Few factors are more important to the quality of the athletics experience and the retention of athletes than the provision of quality coaches who have sufficient contact time with their teams.  Yet, at many institutions, it is common to observe schools assigning more full-time coaches to male teams or aggressively going into the marketplace to hire the very best coaches away from other institutions at whatever salary is required for men’s sports, and relying on submitted paper applications and less competitive salaries for coaches of women’s teams.  Therefore, it’s important for athletics administrators to understand what Title IX requires.

One way to look at the assignment of coaches is to convert percentage of time assignments, full-time and part-time, to full-time-equivalents (FTE).  One FTE is equal to the equivalent of one 100% time coach, i.e., two 50% time coaches, etc.).  Then take the total number of male athletes and divide by the number of FTEs for coaches of male teams and do the same for coaches of female teams.  For instance, if there are 200 male athletes and a total of 10 FTEs for coaches of these teams, there is a coach/athlete ratio of 1 to 20.  Assume there are 150 female athletes and 6 FTEs for a coach/athlete ratio of 1 to 25.  In this example, a school is giving its male student-athletes more favorable teaching ratios than female athletes.

Another way to analyze coaches is to examine coaches provided in comparable sports.  In NCAA Division I schools where most of the head and assistant coaches are in full-time coaching positions, an analysis of the number of coaches allocated to the women's program compared to the men's program is relatively easy to do.  In comparable sports, the total number of coaches in a men's sport program should be the same as in the women's sport program e.g. each basketball program having a total of four coaches.  In non-comparable sports, a wise guide would be to use the NCAA coaching limits in each of these sports since the organization has attempted to identify for each sport the number of coaches necessary to adequately perform the responsibilities associated with that sport.
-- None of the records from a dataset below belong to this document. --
-- ==== Sys2Proof/Laws/Still.lean ====
section
/-! SUPPORT. What the work of the blocks leaves as it stands: the part of the state that no dispatch, grant, halt, revival or
settling touches, with one lemma per shared operation. -/

namespace Sys2Proof.Machine

set_option linter.unusedTactic false
set_option linter.unreachableTactic false
set_option linter.unnecessarySeqFocus false

/-- The fields of a bin record that only the host's requests and the return station's placing change. -/
def BinRec.facts (r : BinRec) : BinRec := { r with place := .home, holder := none }

/-- What only a window access, a reset, an alarm pin or the queue changes. -/
structure Kept where
  formatMark : Bool
  pendingUpdate : Option PendingUpdate
  segments : Vector Segment 32
  binFacts : Table BinRec
  items : Table Item
  patrons : Table Patron
  categories : Vector CategoryRow 4
  day : Nat
  supervised : Vector Bool 5
  deadlines : Vector Nat 4
  dropList : List Tag
  alm : Vector Bool 4
  lines : Vector Bool 4
  request : Word
  collided : Bool
  context : Word
  p : Vector Word 6
  enable : BitVec 11
  levels : BitVec 6
  release : Release
  phase : Phase
  dataOut : Word
  pending : List Instr

/-- What no work of the blocks changes but for the fire zones: the part `kept`, the zones, LSTOP, and the latch bits that belong
to condition causes. -/
structure Still where
  kept : Kept
  zones : Vector Zone 4
  lstop : Bool
  stray : BitVec 11

def State.still (s : State) : Still :=
  { kept :=
      { formatMark := s.formatMark, pendingUpdate := s.pendingUpdate, segments := s.tab.segments
        binFacts := tableMap BinRec.facts s.tab.bins, items := s.tab.items, patrons := s.tab.patrons
        categories := s.tab.categories, day := s.tab.day, supervised := s.tab.supervised
        deadlines := s.tab.deadlines, dropList := s.dropList, alm := s.fiu.alm, lines := mapRow Zone.line s.fiu.zones
        request := s.win.request, collided := s.win.collided, context := s.win.context, p := s.win.p
        enable := s.win.enable, levels := s.win.levels, release := s.win.release, phase := s.phase
        dataOut := s.dataOut, pending := s.pending }
    zones := s.fiu.zones
    lstop := s.lc.lstop
    stray := s.au.latches &&& ~~~eventMask }

/-! ## Tools -/

theorem tableMap_update {α : Type} (g : α → α) (f : α → α) (h : ∀ r, g (f r) = g r) (k : Nat) :
    ∀ t : Table α, tableMap g (tableUpdate k f t) = tableMap g t
  | [] => rfl
  | (k', v) :: t => by
    unfold tableUpdate
    split
    · simp [tableMap, h]
    · simp only [tableMap, tableMap_update g f h k t]

/-- A walk whose every step leaves the still part leaves it. -/
theorem still_foldl {ι : Type} (f : State → ι → State) (h : ∀ s i, (f s i).still = s.still) :
    ∀ (l : List ι) (s : State), (l.foldl f s).still = s.still
  | [], _ => rfl
  | i :: l, s => by rw [List.foldl_cons, still_foldl f h l, h]

/-- A walk whose every step leaves the kept part leaves it. -/
theorem kept_foldl {ι : Type} (f : State → ι → State) (h : ∀ s i, (f s i).still.kept = s.still.kept) :
    ∀ (l : List ι) (s : State), (l.foldl f s).still.kept = s.still.kept
  | [], _ => rfl
  | i :: l, s => by rw [List.foldl_cons, kept_foldl f h l, h]

/-! ## The primitive updates -/

variable (s : State)

@[simp] theorem still_changeBin (b : BinNo) (f : BinRec → BinRec) (h : ∀ r, (f r).facts = r.facts) :
    (s.changeBin b f).still = s.still := by
  simp only [State.still, State.changeBin, tableMap_update BinRec.facts f h]

@[simp] theorem still_setPlace (b : BinNo) (p : Place) : (s.setPlace b p).still = s.still :=
  still_changeBin s b _ fun _ => rfl

@[simp] theorem still_setHolder (b : BinNo) (o : Option OrderNo) : (s.setHolder b o).still = s.still :=
  still_changeBin s b _ fun _ => rfl

@[simp] theorem still_unsettle (b : BinNo) : (s.unsettle b).still = s.still :=
  still_changeBin s b _ fun r => by split <;> rfl

@[simp] theorem still_unsettleFree (b : BinNo) : (s.unsettleFree b).still = s.still :=
  still_changeBin s b _ fun r => by split <;> rfl

@[simp] theorem still_putOrder (o : OrderNo) (r : Order) : (s.putOrder o r).still = s.still := rfl
@[simp] theorem still_freeOrder (o : OrderNo) : (s.freeOrder o).still = s.still := rfl
@[simp] theorem still_setQueue (a : Aisle) (q : List OrderNo) : (s.setQueue a q).still = s.still := rfl
@[simp] theorem still_withdrawClaims (ks : List Nat) : (s.withdrawClaims ks).still = s.still := rfl
@[simp] theorem still_fileClaim (c : Claim) : (s.fileClaim c).still = s.still := rfl
@[simp] theorem still_putShuttle (a : Aisle) (r : Shuttle) : (s.putShuttle a r).still = s.still := rfl
@[simp] theorem still_changeShuttle (a : Aisle) (f : Shuttle → Shuttle) : (s.changeShuttle a f).still = s.still := rfl
@[simp] theorem still_setSlot (a : Aisle) (m : Option Message) : (s.setSlot a m).still = s.still := rfl
@[simp] theorem still_limitExchange (a : Aisle) (u : ResultUse) : (s.limitExchange a u).still = s.still := rfl
@[simp] theorem still_setOutPlace (a : Aisle) (b : Option BinNo) : (s.setOutPlace a b).still = s.still := rfl
@[simp] theorem still_setInPlace (a : Aisle) (b : Option BinNo) : (s.setInPlace a b).still = s.still := rfl
@[simp] theorem still_setStationState (n : StationNo) (st : StationState) :
    (s.setStationState n st).still = s.still := rfl
@[simp] theorem still_setStationOut (n : StationNo) (b : Option BinNo) : (s.setStationOut n b).still = s.still := rfl
@[simp] theorem still_setPresentationQueue (n : PickNo) (q : List BinNo) :
    (s.setPresentationQueue n q).still = s.still := rfl
@[simp] theorem still_setReserved (n : PickNo) (k : Nat) : (s.setReserved n k).still = s.still := rfl
@[simp] theorem still_setPosition (p : Position) (st : PosState) : (s.setPosition p st).still = s.still := rfl
@[simp] theorem still_capture (c : Capture) : (s.capture c).still = s.still := rfl
@[simp] theorem still_endRequest (c : Code) (a : Answer) : (s.endRequest c a).still = s.still := rfl

/-- The latch of an event cause is no stray bit (R171). -/
@[simp] theorem still_latch (c : Cause) (h : c.isEvent = true) : (s.latch c).still = s.still := by
  have h0 : BitVec.twoPow 11 (c.number - 1) &&& ~~~eventMask = 0 := by cases c <;> first | decide | simp [Cause.isEvent] at h
  have hb : (s.au.latches ||| BitVec.twoPow 11 (c.number - 1)) &&& ~~~eventMask = s.au.latches &&& ~~~eventMask := by
    rw [BitVec.and_comm, BitVec.and_or_distrib_left, BitVec.and_comm _ (BitVec.twoPow _ _), h0]
    simp [BitVec.and_comm]
  simp only [State.still, State.latch, hb]

/-! ## The work of the blocks -/

/-! ### Orders -/
/-- Only the Order Unit's state is replaced. -/
theorem still_withOu (u : OrderUnit) : ({ s with ou := u } : State).still = s.still := rfl

/-- Only the Aisle Link Controller's state is replaced. -/
theorem still_withAlc (u : LinkUnit) : ({ s with alc := u } : State).still = s.still := rfl

@[simp] theorem still_joinQueue (a : Aisle) (o : OrderNo) : (s.joinQueue a o).still = s.still := rfl
@[simp] theorem still_leaveQueue (a : Aisle) (o : OrderNo) : (s.leaveQueue a o).still = s.still := rfl
@[simp] theorem still_giveCommand (a : Aisle) (m : Motion) (fire : Bool) : (s.giveCommand a m fire).still = s.still := rfl
@[simp] theorem still_clearCommand (a : Aisle) : (s.clearCommand a).still = s.still := rfl
@[simp] theorem still_goIdle (a : Aisle) : (s.goIdle a).still = s.still := rfl

@[simp] theorem still_placeOrder (o : OrderNo) (r : Order) : (s.placeOrder o r).still = s.still := by
  simp only [State.placeOrder]
  (repeat' split) <;> first | (simp (decide := true); done) | (rw [still_withOu]; simp; done) | (simp (decide := true); rfl) | rfl

@[simp] theorem still_reserve (n : PickNo) : (s.reserve n).still = s.still := by
  simp only [State.reserve]
  (repeat' split) <;> first | (simp (decide := true); done) | (rw [still_withOu]; simp; done) | (simp (decide := true); rfl) | rfl

@[simp] theorem still_unreserve (n : PickNo) : (s.unreserve n).still = s.still := by
  simp only [State.unreserve]
  (repeat' split) <;> first | (simp (decide := true); done) | (rw [still_withOu]; simp; done) | (simp (decide := true); rfl) | rfl

@[simp] theorem still_endPositionFetch (p : Position) (o : OrderNo) (b : BinNo) (out : Outcome) :
    (s.endPositionFetch p o b out).still = s.still := by
  simp only [State.endPositionFetch]
  (repeat' split) <;> first | (simp (decide := true); done) | (rw [still_withOu]; simp; done) | (simp (decide := true); rfl) | rfl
A common problem is to hire the maximum number of coaches for some men's sports and fewer than the maximum for women's sports.

In other NCAA Divisions, at high schools or at institutions that are members of the NJCAA, the NAIA or other governance associations where many of the coaches may not be full-time, the analysis is a little more complex.  In this instance, there may be part-time head coaches and assistant coaches.   Ideally, in all sports the coaches of men's sports and the coaches of women's sport would have the same percentage of time allocated for coaching.  If not, then it would be defensible to have the coaches of comparable sports with the same percentage and to allocate percentages to coaches of non-comparable sports in such a way that the overall result is equitable.  Or, using the FTE system, a program-wide assessment is easy to accomplish.

It is also important to be sure that student-athletes of one gender are not disadvantaged by having less access to their coaches because of additional non-coaching  responsibilities which might range from hall duty and bus duty in high schools to teaching or administrative loads in high schools and colleges.  For example, it would be inequitable to have coaches of men's sports teaching sport skill classes while coaches of women's sports are teaching theoretical courses, such as biomechanics, which require much more preparation time.